(Dataset entries)
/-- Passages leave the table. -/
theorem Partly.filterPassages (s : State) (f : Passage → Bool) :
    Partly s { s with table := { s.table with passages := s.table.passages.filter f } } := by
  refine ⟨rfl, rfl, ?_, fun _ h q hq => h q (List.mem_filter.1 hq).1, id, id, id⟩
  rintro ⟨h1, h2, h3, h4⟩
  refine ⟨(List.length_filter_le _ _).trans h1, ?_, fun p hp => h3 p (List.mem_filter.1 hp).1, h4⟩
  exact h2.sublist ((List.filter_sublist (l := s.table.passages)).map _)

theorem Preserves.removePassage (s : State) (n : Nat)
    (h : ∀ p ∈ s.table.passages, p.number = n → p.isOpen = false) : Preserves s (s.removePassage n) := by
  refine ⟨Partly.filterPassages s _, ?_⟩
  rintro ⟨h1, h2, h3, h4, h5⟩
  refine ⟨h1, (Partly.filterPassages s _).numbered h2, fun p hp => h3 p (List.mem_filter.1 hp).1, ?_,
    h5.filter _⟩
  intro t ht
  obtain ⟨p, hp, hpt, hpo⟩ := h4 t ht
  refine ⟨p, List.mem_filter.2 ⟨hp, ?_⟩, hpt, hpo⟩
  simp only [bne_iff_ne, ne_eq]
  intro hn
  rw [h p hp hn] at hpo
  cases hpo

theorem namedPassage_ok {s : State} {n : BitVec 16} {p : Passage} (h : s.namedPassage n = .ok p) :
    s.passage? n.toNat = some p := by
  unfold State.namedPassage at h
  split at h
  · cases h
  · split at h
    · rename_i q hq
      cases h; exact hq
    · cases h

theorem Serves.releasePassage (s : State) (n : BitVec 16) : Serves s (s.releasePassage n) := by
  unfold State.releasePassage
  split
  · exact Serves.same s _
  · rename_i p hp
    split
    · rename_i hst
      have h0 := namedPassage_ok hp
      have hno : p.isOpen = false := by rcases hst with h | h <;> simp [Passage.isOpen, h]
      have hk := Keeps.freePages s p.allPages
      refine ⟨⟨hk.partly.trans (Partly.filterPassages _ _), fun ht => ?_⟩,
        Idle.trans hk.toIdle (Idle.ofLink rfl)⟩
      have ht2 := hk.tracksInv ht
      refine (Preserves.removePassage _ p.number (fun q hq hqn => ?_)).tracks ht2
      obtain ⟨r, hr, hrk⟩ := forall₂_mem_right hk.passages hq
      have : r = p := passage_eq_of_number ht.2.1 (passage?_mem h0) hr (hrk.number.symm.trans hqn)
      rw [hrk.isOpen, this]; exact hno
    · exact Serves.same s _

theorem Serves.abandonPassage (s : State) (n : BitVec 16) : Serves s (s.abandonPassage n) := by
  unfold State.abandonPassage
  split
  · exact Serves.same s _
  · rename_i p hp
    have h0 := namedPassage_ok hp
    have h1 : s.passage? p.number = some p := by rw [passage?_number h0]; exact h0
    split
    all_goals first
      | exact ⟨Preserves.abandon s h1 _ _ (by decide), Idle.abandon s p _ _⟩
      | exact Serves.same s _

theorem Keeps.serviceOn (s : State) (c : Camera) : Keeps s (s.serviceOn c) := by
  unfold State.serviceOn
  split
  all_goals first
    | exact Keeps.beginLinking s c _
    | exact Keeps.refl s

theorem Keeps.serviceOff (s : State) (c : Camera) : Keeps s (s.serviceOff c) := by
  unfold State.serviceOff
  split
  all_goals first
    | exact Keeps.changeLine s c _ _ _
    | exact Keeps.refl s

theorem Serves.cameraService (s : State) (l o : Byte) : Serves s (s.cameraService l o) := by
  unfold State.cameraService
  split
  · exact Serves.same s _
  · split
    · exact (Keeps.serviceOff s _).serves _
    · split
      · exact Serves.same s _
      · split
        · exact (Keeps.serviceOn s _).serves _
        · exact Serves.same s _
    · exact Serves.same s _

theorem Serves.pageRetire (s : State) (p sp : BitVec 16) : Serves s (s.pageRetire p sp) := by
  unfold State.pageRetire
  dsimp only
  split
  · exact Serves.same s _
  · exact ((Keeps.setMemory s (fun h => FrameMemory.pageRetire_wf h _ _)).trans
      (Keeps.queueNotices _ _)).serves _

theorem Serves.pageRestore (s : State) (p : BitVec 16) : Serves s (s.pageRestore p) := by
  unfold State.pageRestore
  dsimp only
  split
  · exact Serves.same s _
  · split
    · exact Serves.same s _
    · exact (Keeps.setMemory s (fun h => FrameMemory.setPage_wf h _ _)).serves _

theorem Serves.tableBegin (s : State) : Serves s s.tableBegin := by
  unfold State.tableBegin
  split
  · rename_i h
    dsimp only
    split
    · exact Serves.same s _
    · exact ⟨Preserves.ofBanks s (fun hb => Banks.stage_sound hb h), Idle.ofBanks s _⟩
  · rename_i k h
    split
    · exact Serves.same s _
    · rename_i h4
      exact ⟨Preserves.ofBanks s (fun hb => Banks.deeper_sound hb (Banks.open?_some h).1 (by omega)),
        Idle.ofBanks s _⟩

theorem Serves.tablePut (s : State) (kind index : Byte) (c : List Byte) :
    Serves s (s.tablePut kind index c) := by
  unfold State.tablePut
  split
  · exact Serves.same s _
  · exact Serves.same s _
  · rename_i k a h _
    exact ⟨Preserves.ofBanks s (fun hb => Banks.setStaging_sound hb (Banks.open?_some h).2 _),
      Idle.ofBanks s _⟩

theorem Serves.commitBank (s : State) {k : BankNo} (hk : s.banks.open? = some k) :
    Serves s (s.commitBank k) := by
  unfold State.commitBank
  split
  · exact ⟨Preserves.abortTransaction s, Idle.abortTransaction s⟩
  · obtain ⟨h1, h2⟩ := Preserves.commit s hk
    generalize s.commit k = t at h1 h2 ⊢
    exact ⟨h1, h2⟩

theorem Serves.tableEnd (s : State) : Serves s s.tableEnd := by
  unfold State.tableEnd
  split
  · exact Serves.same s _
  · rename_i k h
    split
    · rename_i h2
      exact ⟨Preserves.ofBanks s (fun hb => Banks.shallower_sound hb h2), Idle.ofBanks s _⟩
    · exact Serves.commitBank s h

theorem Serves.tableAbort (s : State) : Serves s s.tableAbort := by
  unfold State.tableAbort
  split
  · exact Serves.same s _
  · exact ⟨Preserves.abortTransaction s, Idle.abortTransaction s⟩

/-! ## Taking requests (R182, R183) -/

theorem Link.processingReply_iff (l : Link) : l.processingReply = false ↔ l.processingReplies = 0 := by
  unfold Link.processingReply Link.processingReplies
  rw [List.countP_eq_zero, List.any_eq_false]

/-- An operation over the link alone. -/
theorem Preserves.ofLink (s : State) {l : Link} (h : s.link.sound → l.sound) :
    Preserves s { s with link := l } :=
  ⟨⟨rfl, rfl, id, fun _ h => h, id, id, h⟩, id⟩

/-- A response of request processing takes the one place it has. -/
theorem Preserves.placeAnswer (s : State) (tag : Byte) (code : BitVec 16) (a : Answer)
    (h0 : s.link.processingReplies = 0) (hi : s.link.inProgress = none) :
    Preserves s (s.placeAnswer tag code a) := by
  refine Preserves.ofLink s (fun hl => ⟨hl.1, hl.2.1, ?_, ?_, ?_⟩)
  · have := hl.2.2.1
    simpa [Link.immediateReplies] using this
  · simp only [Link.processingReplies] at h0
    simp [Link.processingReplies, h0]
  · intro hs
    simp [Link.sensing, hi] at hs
* * *
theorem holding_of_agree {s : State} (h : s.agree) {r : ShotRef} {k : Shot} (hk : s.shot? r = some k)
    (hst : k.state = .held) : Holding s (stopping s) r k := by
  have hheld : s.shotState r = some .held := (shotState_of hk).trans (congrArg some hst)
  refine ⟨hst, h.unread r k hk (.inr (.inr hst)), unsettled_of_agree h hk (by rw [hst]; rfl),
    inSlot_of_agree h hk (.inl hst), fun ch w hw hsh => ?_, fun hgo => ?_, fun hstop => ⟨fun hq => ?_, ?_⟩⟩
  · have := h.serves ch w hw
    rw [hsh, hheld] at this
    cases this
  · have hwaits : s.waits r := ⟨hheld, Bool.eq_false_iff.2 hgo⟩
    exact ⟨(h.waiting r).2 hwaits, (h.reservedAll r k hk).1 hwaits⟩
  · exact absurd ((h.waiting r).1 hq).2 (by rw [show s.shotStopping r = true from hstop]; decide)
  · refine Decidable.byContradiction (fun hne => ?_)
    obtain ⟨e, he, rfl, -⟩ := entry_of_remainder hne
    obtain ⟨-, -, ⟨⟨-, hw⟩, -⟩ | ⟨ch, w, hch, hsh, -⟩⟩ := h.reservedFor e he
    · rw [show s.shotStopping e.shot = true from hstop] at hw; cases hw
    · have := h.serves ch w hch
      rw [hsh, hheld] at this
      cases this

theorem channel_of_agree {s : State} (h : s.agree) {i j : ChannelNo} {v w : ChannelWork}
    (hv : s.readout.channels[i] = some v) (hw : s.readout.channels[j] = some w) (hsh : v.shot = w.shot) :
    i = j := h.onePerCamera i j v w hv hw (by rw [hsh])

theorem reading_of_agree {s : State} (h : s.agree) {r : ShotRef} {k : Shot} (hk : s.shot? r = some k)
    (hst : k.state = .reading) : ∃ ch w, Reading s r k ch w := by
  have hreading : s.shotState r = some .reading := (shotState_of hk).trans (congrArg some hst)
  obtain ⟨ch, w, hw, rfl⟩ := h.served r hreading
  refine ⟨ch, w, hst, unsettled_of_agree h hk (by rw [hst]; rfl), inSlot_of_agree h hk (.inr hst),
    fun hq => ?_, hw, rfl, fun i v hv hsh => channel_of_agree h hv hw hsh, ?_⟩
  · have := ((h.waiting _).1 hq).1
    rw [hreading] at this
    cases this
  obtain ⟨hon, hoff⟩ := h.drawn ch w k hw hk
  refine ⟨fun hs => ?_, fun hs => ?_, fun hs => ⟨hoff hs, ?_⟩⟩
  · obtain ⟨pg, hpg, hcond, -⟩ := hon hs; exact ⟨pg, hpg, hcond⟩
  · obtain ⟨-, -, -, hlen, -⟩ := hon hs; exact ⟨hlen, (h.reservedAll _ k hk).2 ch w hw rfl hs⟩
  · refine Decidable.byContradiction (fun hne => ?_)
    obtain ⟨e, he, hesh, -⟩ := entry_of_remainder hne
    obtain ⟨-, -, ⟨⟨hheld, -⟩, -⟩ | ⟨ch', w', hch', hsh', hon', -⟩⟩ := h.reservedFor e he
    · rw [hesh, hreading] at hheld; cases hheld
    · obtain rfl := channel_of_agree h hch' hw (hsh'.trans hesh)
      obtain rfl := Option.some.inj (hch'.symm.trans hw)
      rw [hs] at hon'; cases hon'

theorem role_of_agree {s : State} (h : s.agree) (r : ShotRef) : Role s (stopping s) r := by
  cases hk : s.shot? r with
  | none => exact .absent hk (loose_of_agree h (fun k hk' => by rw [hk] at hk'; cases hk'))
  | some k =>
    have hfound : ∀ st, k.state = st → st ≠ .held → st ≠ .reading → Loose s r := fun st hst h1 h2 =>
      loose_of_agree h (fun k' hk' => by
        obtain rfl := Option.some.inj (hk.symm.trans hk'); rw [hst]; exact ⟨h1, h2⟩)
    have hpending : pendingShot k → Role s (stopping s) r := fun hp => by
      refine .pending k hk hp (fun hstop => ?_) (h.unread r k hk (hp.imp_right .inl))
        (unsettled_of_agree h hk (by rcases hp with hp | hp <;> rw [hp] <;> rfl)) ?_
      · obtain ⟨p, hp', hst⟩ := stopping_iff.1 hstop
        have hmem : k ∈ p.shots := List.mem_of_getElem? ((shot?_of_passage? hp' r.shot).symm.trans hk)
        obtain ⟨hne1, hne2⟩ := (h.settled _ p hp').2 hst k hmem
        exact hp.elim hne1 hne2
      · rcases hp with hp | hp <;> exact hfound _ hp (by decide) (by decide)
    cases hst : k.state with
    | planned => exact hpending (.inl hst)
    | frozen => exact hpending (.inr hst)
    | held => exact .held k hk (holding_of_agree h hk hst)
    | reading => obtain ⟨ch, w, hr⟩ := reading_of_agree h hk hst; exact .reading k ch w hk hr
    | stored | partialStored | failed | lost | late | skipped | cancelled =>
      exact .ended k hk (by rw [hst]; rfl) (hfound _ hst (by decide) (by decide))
---
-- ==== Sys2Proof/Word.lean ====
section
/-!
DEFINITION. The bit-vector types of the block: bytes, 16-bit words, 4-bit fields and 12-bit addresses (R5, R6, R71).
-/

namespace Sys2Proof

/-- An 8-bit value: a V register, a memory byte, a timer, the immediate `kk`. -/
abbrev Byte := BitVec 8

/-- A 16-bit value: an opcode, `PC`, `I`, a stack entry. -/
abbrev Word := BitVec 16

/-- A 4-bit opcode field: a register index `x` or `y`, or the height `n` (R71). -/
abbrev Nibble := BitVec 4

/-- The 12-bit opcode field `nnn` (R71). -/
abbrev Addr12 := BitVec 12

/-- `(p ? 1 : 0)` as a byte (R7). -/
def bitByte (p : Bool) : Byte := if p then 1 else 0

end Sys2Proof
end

- **TASK OBJECTIVE**:
Taking the entries above, write out exactly the lines starting with the line containing "have hheld : s.shotState" and going on through the line containing "from hstop]; decide)", both included, and nothing else.

- **TASK ANSWER**:
  have hheld : s.shotState r = some .held := (shotState_of hk).trans (congrArg some hst)
  refine ⟨hst, h.unread r k hk (.inr (.inr hst)), unsettled_of_agree h hk (by rw [hst]; rfl),
    inSlot_of_agree h hk (.inl hst), fun ch w hw hsh => ?_, fun hgo => ?_, fun hstop => ⟨fun hq => ?_, ?_⟩⟩
  · have := h.serves ch w hw
    rw [hsh, hheld] at this
    cases this
  · have hwaits : s.waits r := ⟨hheld, Bool.eq_false_iff.2 hgo⟩
    exact ⟨(h.waiting r).2 hwaits, (h.reservedAll r k hk).1 hwaits⟩
  · exact absurd ((h.waiting r).1 hq).2 (by rw [show s.shotStopping r = true from hstop]; decide)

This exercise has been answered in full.